The aims of the present study were to investigate whether LDR can prevent type 2 diabetes-induced renal damage and the underlying mechanisms.
Mice were fed with a high-fat diet (HFD, 40% of calories from fat) for 12 weeks to induce obesity followed by a single intraperitoneal injection of streptozotocin (STZ, 50 mg/kg) to develop a type 2 diabetic mouse model. The mice were exposed to LDR at different doses (25, 50 and 75 mGy) for 4 or 8 weeks along with HFD treatment.
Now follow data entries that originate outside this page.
/-! ## Records changed in their place -/

theorem forall_mem_changeFirst {P : NoticeRecord → Prop} {test : NoticeRecord → Bool} {f : NoticeRecord → NoticeRecord}
    (kept : ∀ r, P r → P (f r)) {records : List NoticeRecord} (h : ∀ r ∈ records, P r) : ∀ r ∈ changeFirst test f records, P r := by
  induction records with
  | nil => exact h
  | cons r rs ih =>
    obtain ⟨hr, hrs⟩ := List.forall_mem_cons.mp h
    unfold changeFirst
    split
    · exact List.forall_mem_cons.mpr ⟨kept r hr, hrs⟩
    · exact List.forall_mem_cons.mpr ⟨hr, ih hrs⟩

/-- The notice offered is a record of the list, and is SENT in its place (R153, R154). -/
theorem offerNotice_eq_some {interval : Byte} {records offered : List NoticeRecord} {r : NoticeRecord}
    (h : offerNotice interval records = some (r, offered)) :
    ∃ before after, records = before ++ r :: after ∧ offered = before ++ { r with state := .sent 0 } :: after := by
  induction records generalizing offered with
  | nil => cases h
  | cons x xs ih =>
    unfold offerNotice at h
    split at h
    · cases h
      exact ⟨[], xs, rfl, rfl⟩
    · split at h
      · next o rest hrest =>
        cases h
        obtain ⟨before, after, rfl, rfl⟩ := ih hrest
        exact ⟨x :: before, after, rfl, rfl⟩
      · cases h

theorem saturate8_ne_zero {b : Byte} : saturate8 b ≠ 0 := by
  unfold saturate8
  split
  · decide
  · bv_omega

theorem identity_tick (r : NoticeRecord) : identity r.tick = identity r := by
  unfold NoticeRecord.tick
  split <;> rfl

theorem count_tick (r : NoticeRecord) : r.tick.count = r.count := by
  unfold NoticeRecord.tick
  split <;> rfl

theorem NoticeLaw.counted {l : NoticeList} (h : NoticeLaw l) : ∀ r ∈ l.records, r.count ≠ 0 := fun r hr =>
  have ⟨_, hcount, _⟩ := h.records r hr
  hcount

/-- The first record that satisfies a test changed in detail, state and count alone. -/
theorem NoticeLaw.changeFirst {l : NoticeList} (h : NoticeLaw l) (test : NoticeRecord → Bool) {f : NoticeRecord → NoticeRecord}
    (same : ∀ r, identity (f r) = identity r) (counted : ∀ r, r.count ≠ 0 → (f r).count ≠ 0) :
    NoticeLaw { l with records := changeFirst test f l.records } :=
  h.of_identities (changeFirst_map same l.records) (forall_mem_changeFirst counted h.counted)

/-! ## Moves of the list -/

/-- Every way one operation can move the notice list (R150, R151, R154 to R156, R158, R161, R16). -/
inductive NoticeMove (l : NoticeList) : NoticeList → Prop
  | gathered (test : NoticeRecord → Bool) (detail : Byte) :
      NoticeMove l { l with records := changeFirst test (NoticeRecord.gather detail) l.records }
  | created (kind : NoticeKind) (subject detail : Byte) (ordinary : kind ≠ .noticesLost)
      (new : ∀ r ∈ l.records, ¬(r.kind = kind ∧ r.subject = subject)) (room : l.ordinary < Config.noticeDepth) :
      NoticeMove l (l.create kind subject detail)
  | marked (detail : Byte) (new : ∀ r ∈ l.records, r.kind ≠ .noticesLost) : NoticeMove l (l.create .noticesLost 0 detail)
  | sent (r : NoticeRecord) (records : List NoticeRecord) (offer : offerNotice l.interval l.records = some (r, records)) :
      NoticeMove l { l with records := records }
  | ticked : NoticeMove l { l with records := l.records.map NoticeRecord.tick }
  | acknowledged (number : Byte) : NoticeMove l { l with records := removeNumber number l.records }
  | rewaited (number : Byte) : NoticeMove l { l with records := rewaitNumber number l.records }
  | options (mask : BitVec 16) (interval : Byte) (named : mask &&& unnamedBits = 0) (nonzero : interval ≠ 0) :
      NoticeMove l { l with mask := mask ||| heldBits, interval := interval }
  | restarted : NoticeMove l l.restarted
  | reset (cause : ResetCause) : NoticeMove l (.reset cause)

theorem noticeLaw_reset (cause : ResetCause) : NoticeLaw (.reset cause) := by
  constructor <;> cases cause <;> decide

/-- A mask that names kinds alone is sound with the held bits at 1 (R158). -/
theorem heldMask_eq {mask : BitVec 16} (named : mask &&& unnamedBits = 0) : (mask ||| heldBits) &&& 0xF803#16 = 0x8002#16 := by
  have hbits : 0xF803#16 = unnamedBits ||| heldBits := by decide
  have happart : (mask ||| heldBits) &&& (unnamedBits ||| heldBits) = mask &&& unnamedBits ||| heldBits := by
    ext i
    simp only [BitVec.getElem_and, BitVec.getElem_or, Bool.or_and_distrib_right]
  rw [hbits, happart, named]
  rfl

/-- Every move of the notice list keeps the law. -/
theorem NoticeMove.keeps_law {l l' : NoticeList} (move : NoticeMove l l') (h : NoticeLaw l) : NoticeLaw l' := by
  cases move with
  | gathered test detail => exact h.changeFirst test (fun _ => rfl) fun _ _ => saturate8_ne_zero
  | created kind subject detail ordinary new room => exact h.create detail new (.inr room) fun hlost => absurd hlost ordinary
  | marked detail new => exact h.create detail (fun r hr ⟨hkind, _⟩ => new r hr hkind) (.inl rfl) fun _ => rfl
  | sent r records offer =>
    obtain ⟨before, after, hrecords, rfl⟩ := offerNotice_eq_some offer
    have hcounted := h.counted
    rw [hrecords, List.forall_mem_append, List.forall_mem_cons] at hcounted
    obtain ⟨hbefore, hr, hafter⟩ := hcounted
    exact h.of_identities (by simp [hrecords, identity])
      (List.forall_mem_append.mpr ⟨hbefore, List.forall_mem_cons.mpr ⟨hr, hafter⟩⟩)
  | ticked =>
    refine h.of_identities ?_ (List.forall_mem_map.mpr fun r hr => ?_)
    · rw [List.map_map]
      exact List.map_congr_left fun r _ => identity_tick r
    · rw [count_tick]
      exact h.counted r hr
  | acknowledged number => exact h.of_sublist List.filter_sublist
  | rewaited number => exact h.changeFirst _ (fun _ => rfl) fun _ hcount => hcount
  | options mask interval named nonzero => exact { h with interval := nonzero, mask := heldMask_eq named }
  | restarted =>
    have cleared : NoticeLaw { l with records := [] } := h.of_sublist (List.nil_sublist _)
    exact cleared.create 3 (by simp) (.inr (Nat.zero_lt_succ 7)) fun hlost => nomatch hlost
  | reset cause => exact noticeLaw_reset cause

end Sys2Proof.Proofs.Notices
end

section
/-! PROOFS. Every event moves the notice list in the ways of `NoticeMove` alone, operation by operation (R147, R152). -/

namespace Sys2Proof.Proofs.Notices

open Sys2Proof.Machine Sys2Proof.Laws Relation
At each time-point, the kidney weight, renal function, blood glucose level and insulin resistance were examined. The pathological changes, renal lipid profiles, inflammation, oxidative stress and fibrosis were also measured.
HFD/STZ-induced type 2 diabetic mice exhibited severe pathological changes in the kidney and renal dysfunction. Exposure of the mice to LDR for 4 weeks, especially at 50 and 75 mGy, significantly improved lipid profiles, insulin sensitivity and protein kinase B activation, meanwhile, attenuated inflammation and oxidative stress in the diabetic kidney. The LDR-induced anti-oxidative effect was associated with up-regulation of renal nuclear factor E2-related factor-2 (Nrf-2) expression and function. However, the above beneficial effects were weakened once LDR treatment was extended to 8 weeks.
These results suggest that LDR exposure significantly prevented type 2 diabetes-induced kidney injury characterized by renal dysfunction and pathological changes. The protective mechanisms of LDR are complicated but may be mainly attributed to the attenuation of dyslipidemia and the subsequent lipotoxicity-induced insulin resistance, inflammation and oxidative stress.